PIC_URL_FILE=PicUrl.tmp


PIC_DOWN_LOG=PicDown.log


PIC_INFO_FILE1=PicInfo1.tmp


PIC_INFO_FILE2=PicInfo2.tmp


PIC_INFO_FILE3=PicInfoFinal.tmp




# ------------------------------------------------------------------ #


# ShowUsage()


# Show the usage of this script


# ------------------------------------------------------------------ #


ShowUsage()


{


echo "This script is used for automatic downloading pictures from MyPhoto board in the newsmth.net"
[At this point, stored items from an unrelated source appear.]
-- ==== Sys2Proof/Machine/MemMap.lean ====
section
/-! DEFINITION. The physical address map (R23 to R29), the interleave of DRAM over ports (R273), the split of a port data
address (R274), the check groups (R298), the code table (R300), and the region firewalls (R323 to R327). -/

namespace Sys2Proof.Machine

/-- What a physical address names (R23). -/
inductive Region where
  /-- Offset in the DRAM window of a package. -/
  | dram (p : Nat) (off : Nat)
  /-- Offset in the port window of a die. -/
  | portWin (D : Nat) (off : Nat)
  /-- Offset in the scratchpad window of slice number s of a die. -/
  | spad (D s : Nat) (off : Nat)
  /-- Offset in the register space of a die. -/
  | reg (D : Nat) (off : Nat)
  | unmapped
  deriving DecidableEq, Repr

/-- The address map (R23). -/
def regionOf (pa : Nat) : Region :=
  if pa < 0x040000000000 then .dram (pa / 2 ^ 40) (pa % 2 ^ 40)
  else if pa < 0xC00000000000 then .unmapped
  else if pa < 0xE00000000000 then
    let o := pa - 0xC00000000000
    .portWin (o / 2 ^ 43 * 8 + o / 2 ^ 40 % 8) (o % 2 ^ 40)
  else if pa < 0xE04000000000 then
    let o := pa - 0xE00000000000
    if o / 2 ^ 32 % 16 < 8 then .spad (o / 2 ^ 36 * 8 + o / 2 ^ 32 % 16) (o / 2 ^ 26 % 64) (o % 2 ^ 26) else .unmapped
  else if pa < 0xF00000000000 then .unmapped
  else if pa < 0xF04000000000 then
    let o := pa - 0xF00000000000
    if o / 2 ^ 32 % 16 < 8 then .reg (o / 2 ^ 36 * 8 + o / 2 ^ 32 % 16) (o % 2 ^ 32) else .unmapped
  else .unmapped

/-- Whether a block of the register-space table occupies an offset (R29). -/
def blockAt (off : Nat) : Bool :=
  decide (off < 0x210000) || (decide (0x300000 ≤ off) && decide (off < 0x530000))
  || (decide (0x600000 ≤ off) && decide (off < 0x700000)) || (decide (0x1000000 ≤ off) && decide (off < 0x1700000))
  || (decide (0x2000000 ≤ off) && decide (off < 0x2B00000)) || (decide (0x6000000 ≤ off) && decide (off < 0x8000000))

/-! ### Ports and geometry -/

/-- Rows per bank, spare rows per bank and data rows per bank of a density and mode (R270). -/
def geometry (density : Nat) (clamshell : Bool) : Nat × Nat × Nat :=
  match density, clamshell with
  | 0, false => (16384, 4, 14560)
  | 1, false => (24576, 6, 21840)
  | 2, false => (32768, 8, 29120)
  | 0, true => (32768, 8, 29120)
  | 1, true => (49152, 12, 43680)
  | 2, true => (65536, 7, 58248)
  | _, _ => (0, 0, 0)

/-- Geometry of a physical port from its configuration register. -/
def portGeom (d : Dev) (k : Nat) : Nat × Nat × Nat :=
  geometry (fld d (portDie k) (Reg.PORT_CFG (portNum k)) Fl.PORT_CFG_DENSITY)
    (flg d (portDie k) (Reg.PORT_CFG (portNum k)) Fl.PORT_CFG_CLAMSHELL)

/-- Data capacity of a physical port in bytes: 4 channels × 16 banks × data rows × 2,048 (R270). -/
def portCap (d : Dev) (k : Nat) : Nat := 4 * 16 * (portGeom d k).2.2 * 2048

/-- Data capacity C per port of a package; every port of a package has one density and mode (R271). -/
def pkgCap (d : Dev) (p : Nat) : Nat := portCap d (p * 8 * 7 + fld d (p * 8) Reg.MEMPORT ⟨2, 0⟩)

/-- Whether a package runs the die-local interleave (R272). -/
def dieLocal (d : Dev) (p : Nat) : Bool := flg d (p * 8) Reg.MEMMAP Fl.MEMMAP_MODE

/-- Usable DRAM length of a package in bytes (R24). -/
def usableLen (d : Dev) (p : Nat) : Nat := fld d (p * 8) Reg.MEMMAP Fl.MEMMAP_USABLE_GIB * 2 ^ 30

/-- The rotation that breaks power-of-two strides (R273). -/
def rot (q : Nat) : Nat := (q ^^^ (q >>> 6) ^^^ (q >>> 12) ^^^ (q >>> 18) ^^^ (q >>> 24)) % 64

/-- The die, logical port and port data address that a package window offset selects (R273). -/
def selectPort (loc : Bool) (ndie cap a : Nat) : Nat × Nat × Nat :=
  let slice := 6 * cap / 2 ^ 30 * 2 ^ 30
  let die0 := if loc then a / slice else 0
  let n := if loc then 6 else 6 * ndie
  let u := (a - die0 * slice * b2n loc) / 256
  let q := u / n
  let k := (u % n + rot q) % n
  (if loc then die0 else k / 6, if loc then k else k % 6, q * 256 + a % 256)

/-- The system die, logical port and port data address of a DRAM address. -/
def locate (d : Dev) (pa : Nat) : Nat × Nat × Nat :=
  let p := pa / 2 ^ 40
  let r := selectPort (dieLocal d p) (d.cfg.ndie p) (pkgCap d p) (pa % 2 ^ 40)
  (p * 8 + r.1, r.2)

/-- The physical port that serves a logical port of a die (R272). -/
def physPort (d : Dev) (D n : Nat) : Nat := D * 7 + fld d D Reg.MEMPORT ⟨3 * n + 2, 3 * n⟩

/-- The physical port and port data address of a DRAM address. -/
def portOf (d : Dev) (pa : Nat) : Nat × Nat :=
  let r := locate d pa
  (physPort d r.1 r.2.1, r.2.2)

/-- Parity of the low 48 bits of a number. -/
def parity (n : Nat) : Nat := (List.range 48).foldl (fun a i => a ^^^ (n >>> i % 2)) 0

/-- Where a line lies in its port: channel, bank, column line number, data row (R274). -/
structure RowPos where
  chan : Nat
  bank : Nat
  col : Nat
  dataRow : Nat
  deriving DecidableEq, Repr

/-- One bit of a port's channel or bank number: the parity of D under a mask register. -/
def maskBit (d : Dev) (k off dd : Nat) : Nat := parity (dd &&& (rg d (portDie k) off).toNat)

/-- The split of a port data address (R274). -/
def splitD (d : Dev) (k dd : Nat) : RowPos :=
  let n := portNum k
  ⟨maskBit d k (Reg.CHMASK n 0) dd + 2 * maskBit d k (Reg.CHMASK n 1) dd,
   maskBit d k (Reg.BAMASK n 0) dd + 2 * maskBit d k (Reg.BAMASK n 1) dd + 4 * maskBit d k (Reg.BAMASK n 2) dd
     + 8 * maskBit d k (Reg.BAMASK n 3) dd,
   dd / 2 ^ 14 % 8 * 4 + dd / 64 % 4, dd / 2 ^ 17⟩

/-- Physical row of a data row: 9 × (r >> 3) + (r & 7) (R274). -/
def physRow (r : Nat) : Nat := 9 * (r / 8) + r % 8
/-- Check row of a data row's block (R274). -/
def checkRow (r : Nat) : Nat := 9 * (r / 8) + 8

/-- Number i of a data line within its block: data row of the block × 32 + column line (R298). -/
def lineInBlock (x : RowPos) : Nat := x.dataRow % 8 * 32 + x.col

/-- Index of a line's check group in the order of R309. -/
def groupIdx (x : RowPos) : Nat := ((x.dataRow / 8 * 4 + x.chan) * 16 + x.bank) * 16 + lineInBlock x / 16

/-- The code that the region table gives for a package window offset (R300): false strong, true light. With `newOf` the
entry being converted reads with its new code. -/
def codeOfOffset (d : Dev) (p : Nat) (newOf : Option (Nat × Bool)) (a : Nat) : Bool :=
  let g := a / 2 ^ 30
  match (List.range 64).find? (fun n =>
      let w := rg d (p * 8) (Reg.CODE_REG n)
      getB Fl.CODE_REG_EN w && decide (getF Fl.CODE_REG_BASE w ≤ g) && decide (g < getF Fl.CODE_REG_LIMIT w)) with
  | none => false
  | some n =>
    match newOf with
    | some (m, c) => if m = n then c else getB Fl.CODE_REG_CODE (rg d (p * 8) (Reg.CODE_REG n))
    | none => getB Fl.CODE_REG_CODE (rg d (p * 8) (Reg.CODE_REG n))

/-- The package window offset that selects a logical port slot and port data address: the inverse of `selectPort`. -/
def offsetOf (loc : Bool) (ndie cap die lport dd : Nat) : Nat :=
  let n := if loc then 6 else 6 * ndie
  let q := dd / 256
  let k := if loc then lport else die * 6 + lport
  let r := (k + (64 * n - rot q)) % n
  (q * n + r) * 256 + dd % 256 + b2n loc * die * (6 * cap / 2 ^ 30 * 2 ^ 30)

/-- Port data addresses of the lines of the check group of a line: the lines of the same data row, channel and bank whose
line numbers fall in the same sixteen (R298). -/
def groupLines (d : Dev) (k dd : Nat) : List Nat :=
  let x := splitD d k dd
  ((List.range 2048).map (fun i => dd / 2 ^ 17 * 2 ^ 17 + i * 64)).filter (fun dd' =>
    let y := splitD d k dd'
    y.chan == x.chan && y.bank == x.bank && lineInBlock y / 16 == lineInBlock x / 16)

/-- The entry of the region code table under conversion in a package with its new code, when the line's check group lies
below the port's fence (R309). -/
def convNew (d : Dev) (p k dd : Nat) : Option (Nat × Bool) :=
  if flg d (p * 8) Reg.CODE_CONV Fl.CODE_CONV_BUSY
      && decide (groupIdx (splitD d k dd) < fld d (portDie k) (Reg.CONV_FENCE (portNum k)) Fl.CONV_FENCE_GROUP) then
    some (fld d (p * 8) Reg.CODE_CONV Fl.CODE_CONV_REGION, flg d (p * 8) Reg.CODE_CONV Fl.CODE_CONV_NEWCODE)
  else none

/-- Package window offset of port data address `dd` of logical port `n` of die `D`. -/
def winOffset (d : Dev) (D n dd : Nat) : Nat :=
  offsetOf (dieLocal d (D / 8)) (d.cfg.ndie (D / 8)) (pkgCap d (D / 8)) (D % 8) n dd

/-- The effective code of a line (R298): light only if the region table gives light for all 16 lines of its group. -/
def effCode (d : Dev) (pa : Nat) : Rs.Code :=
  let p := pa / 2 ^ 40
  let l := locate d pa
  let k := physPort d l.1 l.2.1
  let nw := convNew d p k l.2.2
  if codeOfOffset d p nw (pa % 2 ^ 40)
      && (groupLines d k l.2.2).all (fun dd => codeOfOffset d p nw (winOffset d l.1 l.2.1 dd)) then .light
  else .strong

/-! ### Region firewalls (R323 to R327) -/

/-- What an access needs: to read, to write, or both in one region (R324). -/
inductive Need where
  | r | w | rw
  deriving DecidableEq, Repr

/-- Whether a region's three registers admit an access (R324). -/
def regionAdmits (cfg limit mask : Word) (who : Who) (need : Need) (pa : Nat) : Bool :=
  getB Fl.FW_CFG_EN cfg && decide (getF Fl.FW_CFG_BASE cfg ≤ pa / 2 ^ 21) && decide (pa / 2 ^ 21 < getF Fl.FW_LIMIT_LIMIT limit)
    && (getB Fl.FW_CFG_NS cfg == who.ns) && mask.getLsbD who.part.toNat
    && (match need with
        | .r => getB Fl.FW_CFG_R cfg
        | .w => getB Fl.FW_CFG_W cfg
        | .rw => getB Fl.FW_CFG_R cfg && getB Fl.FW_CFG_W cfg)

/-- Whether firewall `f` of a die admits an access (R324). -/
def fwAdmits (d : Dev) (D f : Nat) (who : Who) (need : Need) (pa : Nat) : Bool :=
  (List.range 32).any (fun r =>
    regionAdmits (rg d D (Reg.FW_CFG f r)) (rg d D (Reg.FW_LIMIT f r)) (rg d D (Reg.FW_MASK f r)) who need pa)

/-- Whether a DRAM access passes the DRAM firewall check: within the usable length of a present package (R24) and admitted
by its table (R325). -/
def dramAdmits (d : Dev) (who : Who) (need : Need) (pa : Nat) : Bool :=
  let p := pa / 2 ^ 40
  decide (0 < d.cfg.ndie p) && decide (pa % 2 ^ 40 < usableLen d p) && fwAdmits d (p * 8) 0 who need pa

/-- Which unit found a refusal (the SRC field of ISO.FW_LAST). -/
inductive FwSrc where
  | core | hsp | queue | other
  deriving DecidableEq, Repr

def FwSrc.code : FwSrc → Nat
  | .core => 0 | .hsp => 1 | .queue => 2 | .other => 3

/-- Record a refusal in the copy that found it (R326): REFUSED, FW_LAST, and for the first refusal after EVT was cleared EVT
and the local event `ev` of the finding die. -/
def fwRefuse (D f : Nat) (who : Who) (write : Bool) (src : FwSrc) (pa ev : Nat) (d : Dev) : Dev :=
  let st := rg d D (Reg.FW_STATUS f)
  let last := setB Fl.FW_LAST_WRITE write (setB Fl.FW_LAST_NS who.ns (setF Fl.FW_LAST_PART who.part.toNat
    (setF Fl.FW_LAST_SRC src.code (BitVec.ofNat 64 (pa % 2 ^ 48)))))
  let d1 := wr D (Reg.FW_LAST f) last (bump D (Reg.FW_STATUS f) Fl.FW_STATUS_REFUSED 1 d)
  if getB Fl.FW_STATUS_EVT st then d1 else raise D ev (setFlg D (Reg.FW_STATUS f) Fl.FW_STATUS_EVT true d1)

end Sys2Proof.Machine
end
echo " Usage: autoPicSmth.sh [days]"


echo " days: download all pictures of recent /days/ days. 3 for default."


echo " Example: ./autoPicSmth.sh 3"


}




# check arguments


if [ $# -gt 1 ]; then


ShowUsage


exit 1;


elif [ $# -eq 1 ]; then


DAYS_TO_DOWN=$1


fi




mkdir -p $WORKING_DIR


cd $WORKING_DIR




# Get the thread search result HTML page to local


SearchUrl="http://bbs4.newsmth.net/bbsbfind.php?q=1&board=MyPhoto&dt=${DAYS_TO_DOWN}&ag=1"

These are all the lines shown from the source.